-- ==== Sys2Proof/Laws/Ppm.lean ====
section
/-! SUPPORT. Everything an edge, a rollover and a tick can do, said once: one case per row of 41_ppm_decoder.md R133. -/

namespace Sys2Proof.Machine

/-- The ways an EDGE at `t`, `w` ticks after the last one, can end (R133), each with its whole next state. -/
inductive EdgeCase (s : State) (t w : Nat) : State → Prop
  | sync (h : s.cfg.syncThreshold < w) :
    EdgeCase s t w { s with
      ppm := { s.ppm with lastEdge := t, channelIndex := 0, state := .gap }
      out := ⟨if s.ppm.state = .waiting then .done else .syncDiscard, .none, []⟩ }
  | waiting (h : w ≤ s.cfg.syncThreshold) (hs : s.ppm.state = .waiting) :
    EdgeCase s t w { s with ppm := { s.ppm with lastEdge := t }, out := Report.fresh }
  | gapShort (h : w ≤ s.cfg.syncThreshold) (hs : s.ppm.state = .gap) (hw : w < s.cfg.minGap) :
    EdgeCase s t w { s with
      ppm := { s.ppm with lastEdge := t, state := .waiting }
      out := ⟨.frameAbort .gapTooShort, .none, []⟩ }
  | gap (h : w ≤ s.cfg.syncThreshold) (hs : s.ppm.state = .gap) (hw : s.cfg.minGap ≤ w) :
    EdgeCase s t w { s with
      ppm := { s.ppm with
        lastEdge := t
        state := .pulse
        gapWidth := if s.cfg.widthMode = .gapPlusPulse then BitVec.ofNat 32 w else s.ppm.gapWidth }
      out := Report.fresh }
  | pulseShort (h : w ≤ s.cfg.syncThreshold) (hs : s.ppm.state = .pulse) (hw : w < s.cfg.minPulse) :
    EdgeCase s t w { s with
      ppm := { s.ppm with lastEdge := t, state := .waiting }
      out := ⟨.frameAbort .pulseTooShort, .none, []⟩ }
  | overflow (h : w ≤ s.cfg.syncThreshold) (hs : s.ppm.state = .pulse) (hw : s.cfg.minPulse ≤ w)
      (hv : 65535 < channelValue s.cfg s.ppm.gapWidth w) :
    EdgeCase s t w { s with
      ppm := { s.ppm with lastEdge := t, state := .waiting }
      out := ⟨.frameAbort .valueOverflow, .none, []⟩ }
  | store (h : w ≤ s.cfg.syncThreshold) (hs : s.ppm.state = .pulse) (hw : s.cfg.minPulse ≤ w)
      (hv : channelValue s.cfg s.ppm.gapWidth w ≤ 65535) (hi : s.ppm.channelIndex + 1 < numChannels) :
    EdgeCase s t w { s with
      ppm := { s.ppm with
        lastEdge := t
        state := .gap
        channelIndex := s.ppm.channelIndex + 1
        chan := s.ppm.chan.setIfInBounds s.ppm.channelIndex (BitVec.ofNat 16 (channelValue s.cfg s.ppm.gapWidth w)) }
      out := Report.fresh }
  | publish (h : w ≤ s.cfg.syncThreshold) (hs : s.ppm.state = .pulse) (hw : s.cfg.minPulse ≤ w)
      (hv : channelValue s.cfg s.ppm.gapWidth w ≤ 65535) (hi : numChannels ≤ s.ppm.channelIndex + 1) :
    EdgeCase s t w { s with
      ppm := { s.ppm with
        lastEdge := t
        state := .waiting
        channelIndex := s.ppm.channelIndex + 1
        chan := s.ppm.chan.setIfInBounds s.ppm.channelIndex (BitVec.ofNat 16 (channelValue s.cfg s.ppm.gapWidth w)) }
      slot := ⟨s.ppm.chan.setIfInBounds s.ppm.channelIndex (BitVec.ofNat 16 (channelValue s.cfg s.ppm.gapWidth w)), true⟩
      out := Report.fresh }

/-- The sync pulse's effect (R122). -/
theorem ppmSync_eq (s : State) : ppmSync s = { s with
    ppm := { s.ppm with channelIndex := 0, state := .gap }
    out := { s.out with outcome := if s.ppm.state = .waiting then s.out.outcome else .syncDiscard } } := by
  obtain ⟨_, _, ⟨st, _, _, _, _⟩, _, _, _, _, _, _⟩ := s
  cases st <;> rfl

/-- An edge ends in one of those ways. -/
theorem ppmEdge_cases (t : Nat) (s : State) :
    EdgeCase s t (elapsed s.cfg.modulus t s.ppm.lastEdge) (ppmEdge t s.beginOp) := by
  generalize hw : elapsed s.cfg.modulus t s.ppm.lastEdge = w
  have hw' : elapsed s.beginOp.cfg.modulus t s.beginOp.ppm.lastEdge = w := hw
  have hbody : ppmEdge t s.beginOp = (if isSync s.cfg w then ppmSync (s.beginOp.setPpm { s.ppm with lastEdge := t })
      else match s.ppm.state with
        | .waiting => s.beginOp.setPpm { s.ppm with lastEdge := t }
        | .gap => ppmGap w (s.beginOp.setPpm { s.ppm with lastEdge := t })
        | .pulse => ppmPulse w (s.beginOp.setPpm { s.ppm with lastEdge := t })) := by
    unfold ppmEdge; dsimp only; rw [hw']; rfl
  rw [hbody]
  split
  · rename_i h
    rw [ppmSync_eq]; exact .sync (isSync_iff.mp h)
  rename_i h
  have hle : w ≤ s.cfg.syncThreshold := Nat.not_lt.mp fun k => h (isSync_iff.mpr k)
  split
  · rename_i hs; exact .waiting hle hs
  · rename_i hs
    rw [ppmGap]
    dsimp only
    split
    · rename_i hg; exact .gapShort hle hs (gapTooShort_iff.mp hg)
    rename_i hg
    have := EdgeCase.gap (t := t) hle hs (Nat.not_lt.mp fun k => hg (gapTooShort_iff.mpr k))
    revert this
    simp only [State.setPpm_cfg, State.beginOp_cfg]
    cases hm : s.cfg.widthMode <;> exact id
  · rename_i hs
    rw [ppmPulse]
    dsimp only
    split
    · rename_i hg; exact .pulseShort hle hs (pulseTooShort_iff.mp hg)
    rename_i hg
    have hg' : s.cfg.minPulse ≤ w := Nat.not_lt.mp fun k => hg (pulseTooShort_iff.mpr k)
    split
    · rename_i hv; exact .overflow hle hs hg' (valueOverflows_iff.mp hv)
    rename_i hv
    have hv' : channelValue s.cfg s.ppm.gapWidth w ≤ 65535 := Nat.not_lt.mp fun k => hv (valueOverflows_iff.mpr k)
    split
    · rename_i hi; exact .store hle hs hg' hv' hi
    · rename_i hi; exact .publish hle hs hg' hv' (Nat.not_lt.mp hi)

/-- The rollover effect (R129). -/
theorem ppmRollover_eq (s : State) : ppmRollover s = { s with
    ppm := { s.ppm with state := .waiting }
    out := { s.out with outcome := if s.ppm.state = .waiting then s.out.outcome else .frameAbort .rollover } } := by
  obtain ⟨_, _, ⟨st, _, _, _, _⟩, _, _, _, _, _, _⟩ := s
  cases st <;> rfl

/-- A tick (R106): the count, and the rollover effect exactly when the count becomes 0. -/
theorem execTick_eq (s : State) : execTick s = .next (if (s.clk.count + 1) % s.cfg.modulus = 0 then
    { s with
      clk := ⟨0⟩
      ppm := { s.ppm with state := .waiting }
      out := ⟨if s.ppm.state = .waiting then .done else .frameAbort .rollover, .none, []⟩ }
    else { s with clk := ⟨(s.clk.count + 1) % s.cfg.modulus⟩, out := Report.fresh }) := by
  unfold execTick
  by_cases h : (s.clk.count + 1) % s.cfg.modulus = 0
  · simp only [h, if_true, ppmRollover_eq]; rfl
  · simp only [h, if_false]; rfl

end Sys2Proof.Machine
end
________
→ WORK REQUIRED
Lines that contain "effect" are the result; find them in the entries above and copy each one.

→ PROBLEM SOLUTION
/-- The sync pulse's effect (R122). -/
/-- The rollover effect (R129). -/
/-- A tick (R106): the count, and the rollover effect exactly when the count becomes 0. -/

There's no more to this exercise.